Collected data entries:
================
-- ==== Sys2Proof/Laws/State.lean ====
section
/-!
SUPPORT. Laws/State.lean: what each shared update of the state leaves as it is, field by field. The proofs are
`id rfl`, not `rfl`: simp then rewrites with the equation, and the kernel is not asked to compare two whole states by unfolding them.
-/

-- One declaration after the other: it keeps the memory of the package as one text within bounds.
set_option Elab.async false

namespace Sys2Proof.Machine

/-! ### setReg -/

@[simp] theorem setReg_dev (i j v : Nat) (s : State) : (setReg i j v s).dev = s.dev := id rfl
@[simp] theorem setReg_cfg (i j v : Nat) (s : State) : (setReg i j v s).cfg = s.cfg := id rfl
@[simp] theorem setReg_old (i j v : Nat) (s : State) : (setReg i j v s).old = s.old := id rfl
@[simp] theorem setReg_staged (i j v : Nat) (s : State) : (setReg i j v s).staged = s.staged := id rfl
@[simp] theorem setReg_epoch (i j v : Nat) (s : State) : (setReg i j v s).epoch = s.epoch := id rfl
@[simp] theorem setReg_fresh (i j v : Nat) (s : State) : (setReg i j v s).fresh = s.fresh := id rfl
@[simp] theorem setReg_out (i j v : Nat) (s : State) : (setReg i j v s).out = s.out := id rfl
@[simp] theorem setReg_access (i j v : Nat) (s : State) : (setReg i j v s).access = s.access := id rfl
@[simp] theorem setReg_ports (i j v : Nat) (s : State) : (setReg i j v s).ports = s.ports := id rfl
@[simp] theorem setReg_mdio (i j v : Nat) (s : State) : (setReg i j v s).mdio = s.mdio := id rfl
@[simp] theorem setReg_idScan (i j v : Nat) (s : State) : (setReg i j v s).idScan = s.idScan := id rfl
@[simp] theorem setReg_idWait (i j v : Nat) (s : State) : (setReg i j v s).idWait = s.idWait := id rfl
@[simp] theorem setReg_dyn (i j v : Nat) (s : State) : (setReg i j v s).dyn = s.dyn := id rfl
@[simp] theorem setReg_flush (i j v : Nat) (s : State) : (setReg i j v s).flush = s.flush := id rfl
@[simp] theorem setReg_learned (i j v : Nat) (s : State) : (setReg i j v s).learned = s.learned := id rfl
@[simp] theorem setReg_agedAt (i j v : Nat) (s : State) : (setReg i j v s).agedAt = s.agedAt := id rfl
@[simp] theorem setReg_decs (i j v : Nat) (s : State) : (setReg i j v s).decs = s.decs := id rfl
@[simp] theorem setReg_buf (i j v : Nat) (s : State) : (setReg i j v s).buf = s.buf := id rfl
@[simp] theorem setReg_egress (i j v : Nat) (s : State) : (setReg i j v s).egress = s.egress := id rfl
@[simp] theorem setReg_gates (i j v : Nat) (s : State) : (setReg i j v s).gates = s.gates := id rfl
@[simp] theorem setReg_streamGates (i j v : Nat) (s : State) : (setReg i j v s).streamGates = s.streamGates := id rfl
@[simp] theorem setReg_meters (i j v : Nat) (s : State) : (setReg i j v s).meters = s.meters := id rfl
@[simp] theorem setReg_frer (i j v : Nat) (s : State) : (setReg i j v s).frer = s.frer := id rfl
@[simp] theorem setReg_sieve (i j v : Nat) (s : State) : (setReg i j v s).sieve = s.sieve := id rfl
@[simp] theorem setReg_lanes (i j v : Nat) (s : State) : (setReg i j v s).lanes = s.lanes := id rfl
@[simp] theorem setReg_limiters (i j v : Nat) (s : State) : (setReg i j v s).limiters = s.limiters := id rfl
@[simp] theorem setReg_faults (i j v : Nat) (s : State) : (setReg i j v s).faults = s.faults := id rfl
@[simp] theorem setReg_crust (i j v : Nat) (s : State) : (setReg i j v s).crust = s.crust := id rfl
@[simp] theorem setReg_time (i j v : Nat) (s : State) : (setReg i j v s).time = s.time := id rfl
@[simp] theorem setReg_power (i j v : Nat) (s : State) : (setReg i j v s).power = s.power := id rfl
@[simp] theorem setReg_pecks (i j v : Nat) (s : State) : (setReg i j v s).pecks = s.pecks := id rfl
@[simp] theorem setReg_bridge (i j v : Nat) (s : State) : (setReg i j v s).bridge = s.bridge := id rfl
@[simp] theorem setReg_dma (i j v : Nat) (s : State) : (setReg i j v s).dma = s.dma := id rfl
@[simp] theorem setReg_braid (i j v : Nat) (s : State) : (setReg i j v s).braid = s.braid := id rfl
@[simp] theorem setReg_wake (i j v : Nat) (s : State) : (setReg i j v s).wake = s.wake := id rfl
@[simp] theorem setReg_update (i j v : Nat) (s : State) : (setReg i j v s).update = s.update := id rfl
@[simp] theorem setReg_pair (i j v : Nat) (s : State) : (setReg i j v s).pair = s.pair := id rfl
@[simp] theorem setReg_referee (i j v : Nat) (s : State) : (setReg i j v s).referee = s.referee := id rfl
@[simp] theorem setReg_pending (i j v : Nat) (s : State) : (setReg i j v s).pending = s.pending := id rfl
================
_TO DO_:
Copy out the range of lines above starting at the line with "s.cfg := id rfl" and ending at the line with "s.old := id rfl", exactly and including both.

_RESULT OF THIS TASK_:
@[simp] theorem setReg_cfg (i j v : Nat) (s : State) : (setReg i j v s).cfg = s.cfg := id rfl
@[simp] theorem setReg_old (i j v : Nat) (s : State) : (setReg i j v s).old = s.old := id rfl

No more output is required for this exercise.